Сражение разгоралось: стул и два ящика для курильщиков, единственная мебель в коридоре, казалось, вступили между собою врукопашную или, может, вдруг напали на тетю Машу и она теперь отбивалась от них шваброй. Все это продолжалось уже больше часа, и я, не в силах усидеть на месте, метался по своей мастерской, едва сдерживая себя, чтобы не выскочить, выхватить эту чертову швабру и самому подмести этот коридор. Я бы, наверное, давно так и сделал, если бы не знал тетю Машу поближе, не знал бы ее тяжкую и печальную жизнь.

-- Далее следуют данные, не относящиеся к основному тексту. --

/-- State of channel `c`'s bypass divider: rising edges of its selected input, modulo 8 (R900). -/
def State.bypCount (s : State) (c : Nat) : Nat :=
  let x := s.chan c
  (x.bypOfs + if x.bypSel = 2 then 0 else s.byp.n.get 0 (bypInput c (x.bypSel = 1))) % 8

/-- Level of a bypass clock divided by `div`, 2 to 8, at divider state `n`: 50 % duty cycle (R171). -/
def bypLevel (n div : Nat) : Bool := n % div < div / 2

/-- Source `x` can show edges on channel `c`'s switch: comb sources need the comb of the octant, bypass inputs their quadrant powered; STOP and
no source run on ACLK (R174). -/
def State.hasEdges (s : State) (c : Nat) (x : OutSrc) : Bool := match x with
  | .own | .welt | .lent _ | .pattern => (s.oct (octOf c)).loop.run
  | .bypass .. => s.pwr.pwr.testBit (pdQ (quadOf (octOf c)))
  | .none | .stop => true

/-- Source `x` shows an edge on channel `c`'s switch in the present idle step (R172, R900); without VDDO nothing is switched (R493). -/
def State.sourceEdge (s : State) (c : Nat) (x : OutSrc) : Bool := s.pwr.rail.testBit (3 + quadOf (octOf c)) && s.hasEdges c x && match x with
  | .own | .pattern => Config.divEdge c s.byp.clk
  | .welt => Config.divEdge (weltOf (octOf c)) s.byp.clk
  | .lent d => Config.divEdge d s.byp.clk
  | .bypass b div =>
    let n := s.bypCount c
    (n + Config.bypRise (bypInput c b) s.byp.clk) / max 1 div ≠ n / max 1 div
  | .none | .stop => true

/-- TXM counting restarts when the output takes its own divider (R288, R304). -/
def State.restartTxm (c : Nat) (s : State) : State := s.modSrc (4 * c + 2) fun x => { x with dec := 0 }

/-- The inputs of user channel `c` have moved to another core, its own or its welt's: their decimation restarts (R304). -/
def State.restartIn (c : Nat) (s : State) : State := (s.modSrc (4 * c) fun x => { x with dec := 0 }).modSrc (4 * c + 1) fun x => { x with dec := 0 }

/-- The source that channel `c`'s output has, or is being switched to. -/
def Chan.goal (x : Chan) : OutSrc := match x.sw with
  | some (y, _) => y
  | none => x.out

/-- Step 4 of R172: Y is gated on. -/
def State.gateOn (c : Nat) (y : OutSrc) (s : State) : State :=
  let s := s.modChan c fun x => { x with out := y, sw := none }
  if y = .own then s.restartTxm c else s

/-- Step 2 of R172: X is gated off and the output held low; with STOP or no source to come, the switch is complete (R174). -/
def State.gateOff (c : Nat) (y : OutSrc) (s : State) : State :=
  if y = .none ∨ y = .stop then s.gateOn c y else s.modChan c fun x => { x with out := .stop, sw := some (y, true) }

/-- A switch request to source `y` (R172, R174). The present source is gated off on its next falling edge, or by force (R173, R901); a source that is
STOP or none is off at once. A request back to a source not yet gated off withdraws the switch. -/
def State.switchTo (c : Nat) (y : OutSrc) (s : State) : State :=
  let x := s.chan c
  if x.goal = y then s
  else if x.sw.any (·.2) then s.gateOff c y
  else if x.out = y then s.modChan c fun x => { x with sw := none }
  else if x.out = .none ∨ x.out = .stop then s.gateOff c y
  else s.modChan c fun x => { x with sw := some (y, false) }

/-- The switch of channel `c` in an idle step: an edge of X gates it off, then an edge of Y gates Y on (R172, R901). -/
def State.switchEdge (c : Nat) (s : State) : State := match (s.chan c).sw with
  | some (y, false) => if s.sourceEdge c (s.chan c).out then s.gateOff c y else s
  | some (y, true) => if s.sourceEdge c y then s.gateOn c y else s
  | none => s

/-! ## Welts -/

/-- The index whose entry serves requests for `c`: for a retired channel its welt, from the takeover on, else `c` (R280, R442). -/
def State.actOf (s : State) (c : Nat) : Nat :=
  let w := (s.oct (octOf c)).welt
  if (s.chan c).st = .retired ∧ (w = .standing c ∨ w = .takeover c) then weltOf (octOf c) else c

/-- A retired channel has its welt standing in. -/
def State.hasWelt (s : State) (c : Nat) : Bool := (s.oct (octOf c)).welt = .standing c

/-- ML_RETURN = LOCK (R182). -/
def State.returnsAtLock (s : State) (k : Nat) : Bool := s.pv (P.mlReturn + 16 * k) = 0

/-- A bypass source, STOP included. -/
def OutSrc.isBypass : OutSrc → Bool
  | .bypass .. | .stop => true
  | _ => false

/-- The output of the channel for which a welt acts follows the welt's state, once it has been switched to the welt (R48, R439); it returns from
bypass with the welt's ACQUIRE or TRACK as ML_RETURN says (R182). -/
def State.syncStanding (k : Nat) (s : State) : State :=
  let go (c : Nat) : State := match (s.chan (weltOf k)).st with
    | .acquire => if (s.chan c).goal.isBypass ∧ !s.returnsAtLock k then s else s.switchTo c .welt
    | .track | .holdover => s.switchTo c .welt
    | .bypass => s.switchTo c (s.bypSrc c)
    | _ => s.switchTo c .none
  match (s.oct k).welt with
  | .standing c => go c
  | .takeover c => if (s.chan c).goal = .welt ∧ (s.chan (weltOf k)).st = .bypass then go c else s
  | _ => s

/-- The welt of octant `k` leaves a loan: it stops, and the claim is released (R454, R457). -/
def State.weltRelease (k : Nat) (s : State) : State :=
  match (s.oct k).welt with
  | .loan _ =>
    let s := s.modOct k fun o => { o with welt := .free, hand := none }
    (s.modChan (weltOf k) fun x => { x with st := .idle, lock := false, cause := .none }).switchTo (weltOf k) .none
  | _ => s.modOct k fun o => { o with hand := none }

/-! ## Calibration runs that end (R550, R573) -/

/-- CAL_DONE PARAMS and word 2 of a run (R784). -/
def calDone (r : CalRun) (stale : Bool) (reason gen : Nat) : Nat × Nat :=
  (fld 0 32 r.num + fld 32 4 r.kind + fld 41 1 (bit stale) + fld 42 8 reason, fld 0 16 r.unit + fld 16 48 gen)

/-- Corrections that a run has loaded are those of the generation in force again (R542, R573). -/
def CalRun.restore (r : CalRun) (s : State) : State :=
  let s := forAll r.oldCores (fun e s => s.modCore e.1 fun c => { c with set := e.2.1, anchor := e.2.2.1, trim := e.2.2.2 }) s
  let s := forAll r.oldDtcs (fun e s => s.modDiv e.1 fun d => { d with dtc := e.2 }) s
  let s := forAll r.oldDlls (fun e s => s.modDll e.1 fun d => { d with range := e.2, lock := false }) s
  match r.oldSkew with
  | some (k, t) => s.modChan r.unit fun c => { c with handSkew := k, hsTemp := t }
  | none => s

/-- A commit of run `n` that has not begun is withdrawn. -/
def StoreS.unqueueCal (n : Nat) (d : StoreS) : StoreS :=
  let keep (r : StoreReq) : Bool := match r.ch with
    | .cal c => c.num ≠ n
    | _ => true
  if d.prog.isSome then { d with q := d.q.take 1 ++ (d.q.drop 1).filter keep } else { d with q := d.q.filter keep }

/-- Loop `k` is closed after a scan: it returns to its band and TUNE. -/
def State.scanClose (k : Nat) (s : State) : State := s.modLoop k fun l => match l.opened with
  | some (b, t) => { l with band := b, tune := t, opened := none }
  | none => l

/-- A band scan begins: each named loop that is powered is opened, on its first band at its first setting (R153); its STATE stays as it is (DESIGN
CHOICE, log 81). -/
def State.scanOpen (h : Option Hdr) (mask : Nat) (s : State) : State :=
  let s := s.modGrat fun g => { g with scans := g.scans ++ [(h, mask)] }
  forAll ((upTo 8).filter fun k => mask.testBit k && s.domOn (pdQ (quadOf k))) (fun k s => s.modLoop k fun l =>
    { l with opened := some (l.opened.getD (l.band, l.tune)), band := 0, tune := -16384 }) s

/-- The scans that `p` selects end, and loops that no other scan names are closed. -/
def State.scanDrop (p : Option Hdr × Nat → Bool) (s : State) : State :=
  let s := s.modGrat fun g => { g with scans := g.scans.filter fun x => !p x }
  forAll ((upTo 8).filter fun k => !s.grat.scans.any (·.2.testBit k)) (fun k s => s.scanClose k) s

/-- The dividers that a DTC part has held take their slot in force and k again. -/
def State.dtcFree (r : CalRun) (s : State) : State :=
  forAll r.oldDivs (fun e s => s.modDiv e.1 fun d => { d with slots := d.slots.put d.act e.2.1, k := e.2.2 }) s

/-- A run leaves the list, and what it holds is free. -/
def State.calDrop (r : CalRun) (s : State) : State :=
  let s := (s.dtcFree r).modCal fun k => { k with runs := k.runs.filter (·.num ≠ r.num) }
  let s := s.modStore (·.unqueueCal r.num)
  let s := if r.kind = 2 then s.scanDrop fun x => x.1.isNone && x.2 = r.unit else s
  match r.slot with
  | some i => s.rgFree i
  | none => s

/-- A run ends with `reason`: it leaves the list, CAL_DONE is posted and logged, the unit's counters advance (R550); unless DONE, the
corrections it has loaded are dropped and the unit is due again after CAL_RETRY_T (R542, R574). -/
def State.calEnd (r : CalRun) (stale : Bool) (reason gen : Nat) (s : State) : State :=
  let w := calDone r stale reason gen
  let s := (s.calDrop r).modCal fun k => { k with log := w :: k.log }
  let s := if reason = 0 then s else r.restore s
  let s := if reason ≠ 0 ∧ r.kind ≤ 1 then s.modCal fun k => { k with retry := k.retry.put (4096 * r.kind + r.unit) s.now }
    else s.modCal fun k => { k with retry := drop (4096 * r.kind + r.unit) k.retry }
  let s := s.post ⟨0x8501, w.1, 0, w.2⟩
  if r.kind ≤ 1 then s.count r.unit (if reason = 0 then 8 else 9) else s

/-- Step 1 of the handover: the welt of the octant takes the slots, grid and servo state of channel `c` (R228, R454). -/
def State.handLoad (c : Nat) (s : State) : State :=
  let x := s.chan c
  s.modChan (weltOf (octOf c)) fun w => { w with
    st := .acquire, cause := .none, lock := false, slow := false, rAdopt := x.rAdopt, rEdges := x.rEdges, monSeen := x.monSeen
    monLast := x.monLast, periods := x.periods, i2En := x.i2En, servoRx := x.servoRx, kp := x.kp, ki := x.ki, ki2 := x.ki2, tUpd := x.tUpd, trav := .init
    srv := { x.srv with seqTxm := w.srv.seqTxm, seqRx := w.srv.seqRx, fresh := true, reentry := 0, lkRun := 0, unRun := 0, outRun := 0, hoRun := 0, chk := none, segs := [], chkRun := 0 }
    div := { w.div with
      slots := x.div.slots, act := x.div.act, sel := x.div.act, k := x.div.k, delta := x.div.delta, bnd := x.div.bnd, acc := x.div.acc
      ramp := none, trig := [] } }

/-- Step 6 of the return: the welt's driver takes the channel's divider, loaded with the welt's slot in force and DELTA, and the
channel, on the welt's grid, aligns to the welt (R454); its TXM source is switched on (R304). -/
def State.beginReturn (k : Nat) (s : State) : State := match (s.oct k).hand with
  | some h =>
    let w := s.chan (weltOf k)
    let v := w.srv
    let s := s.modOct k fun o => { o with hand := some { h with step := 6, agree := 0, entered := false, trav := .init } }
    let s := s.modChan h.ch fun x => { x with
      div := { x.div with slots := w.div.slots, act := w.div.act, k := w.div.k, delta := w.div.delta, bnd := w.div.bnd, acc := w.div.acc, ramp := none, trig := [] }
      srv := { x.srv with
        anchor := v.anchor.map fun a => ((a : Int) - h.skew * 2 ^ 78).toNat
        slot := v.slot, tCmd := v.tCmd, dec := v.dec, i1 := v.i1, i2 := v.i2, delta := v.delta, fresh := true, tLast := v.tLast } }
    (s.restartTxm h.ch).switchTo (weltOf k) (.lent h.ch)
  | none => s

/-- The run on the welt of octant `k` stops: before the switch the welt is released, in step 5 the return begins with
the previous corrections (R457). -/
def State.handAbort (k : Nat) (s : State) : State :=
  match (s.oct k).hand with
  | some h =>
    if h.step ≤ 3 then (s.weltRelease k).count h.ch 7
    else if h.step = 5 then s.beginReturn k
    else s
  | none => s.weltRelease k

/-- Run `r` ends early with `reason`, its corrections dropped; a welt run proceeds under R457. -/
def State.calAbort (reason : Nat) (r : CalRun) (s : State) : State :=
  let s := if r.kind = 0 then s.handAbort (octOf r.unit) else s
  s.calEnd r false reason 0

/-- Every run that `p` selects ends with `reason`. -/
def State.calAbortIf (reason : Nat) (p : CalRun → Bool) (s : State) : State :=
  forAll (s.cal.runs.filter p) (fun r s => s.calAbort reason r) s

/-- A Benchmark session ends: CAL_IN and its slots are free, CAL_DONE of kind BENCHMARK is posted and logged (R550, R567). -/
def State.benchEnd (reason gen : Nat) (s : State) : State := match s.cal.bench with
  | some b =>
    let w : Nat × Nat := (fld 0 32 b.num + fld 32 4 3 + fld 42 8 reason, fld 16 48 gen)
    let s := s.modCal fun k => { k with bench := none, log := w :: k.log }
    (forAll b.slots (fun i s => s.rgFree i) s).post ⟨0x8501, w.1, 0, w.2⟩
  | none => s

/-- A run concerns octant `k`. -/
def CalRun.inOct (k : Nat) (r : CalRun) : Bool := if r.kind = 2 then r.unit.testBit k else octOf r.unit = k
/-- A WELT or STAT run of channel `c`. -/
def CalRun.ofChan (c : Nat) (r : CalRun) : Bool := r.kind ≠ 2 && r.unit = c

/-! ## Channel states (R443) -/

def State.setSt (c : Nat) (st : ChState) (s : State) : State := s.modChan c fun x => { x with st := st }

/-- A bypass/safety claim has taken the resource of `holder`: PREEMPTED is posted (R468). -/
def State.preempted (holder c : Nat) (s : State) : State :=
  s.post ⟨0x8104, fld 0 16 holder + fld 16 16 (4096 + c), 0, 0⟩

В войну у тети Маши погибли муж и два сына, муж на фронте, а сыновья дома от голода. Сыновей она похоронила вместе, рядышком. А так как жила она близко от кладбища, то бо́льшую часть свободного времени стала проводить у этих могил. А рядом была еще одна могила, где был похоронен неведомый однофамилец ее мужа, к тому же и год рождения совпадал… Как-то само собой тетя Маша стала ухаживать и за этой могилкой. И вот однажды, когда она этим занималась, к ней подошла старушка.

— Это вы? — спросила она.

— Да, это я, — сказала тетя Маша.

— Я так и подумала, — сказала старушка.

Разговорились. У старушки оказалась взрослая внучка, которая недавно вышла замуж, а живут все в одной комнате и, конечно, все друг другу мешают. Словом, постепенно старушка перешла жить к тете Маше, у которой вскоре и умерла. Тетя Маша похоронила ее рядом с сыновьями и стала ухаживать за четырьмя могилами. А у внучки между тем родился ребенок, и она однажды попросила тетю Машу посидеть с ребенком. Тетя Маша стала возиться с этой девочкой и постепенно очень к ней привязалась. Так привязалась, что ни о чем другом и разговаривать не могла. И стало ей казаться, что она любит ребенка больше, чем родители, а следовательно, и имеет на него больше прав. Она, наверное, здорово надоела этим молодоженам своими упреками и советами, и они с ней перессорились. Но тут, на счастье тети Маши, муж бросил эту внучку, а та с горя завербовалась на какую-то новостройку. Послала за тетей Машей. Упрашивать ее не пришлось — она схватила девчонку и почему-то притащила прямо ко мне в мою мастерскую. С тех пор они больше не расставались. Я уже и ясли для девчонки выхлопотал, но тетя Маша все равно таскала ее за собой. Положит девчонку под моими дверьми в корзину и убежит. Помню, девчонка особенно разрядник любила: все приборы ей скоро надоели, а вот разрядник всегда помогал… На меня даже карикатуру нарисовали: девчонка орет, а я ручку кручу, громы-молнии вызываю.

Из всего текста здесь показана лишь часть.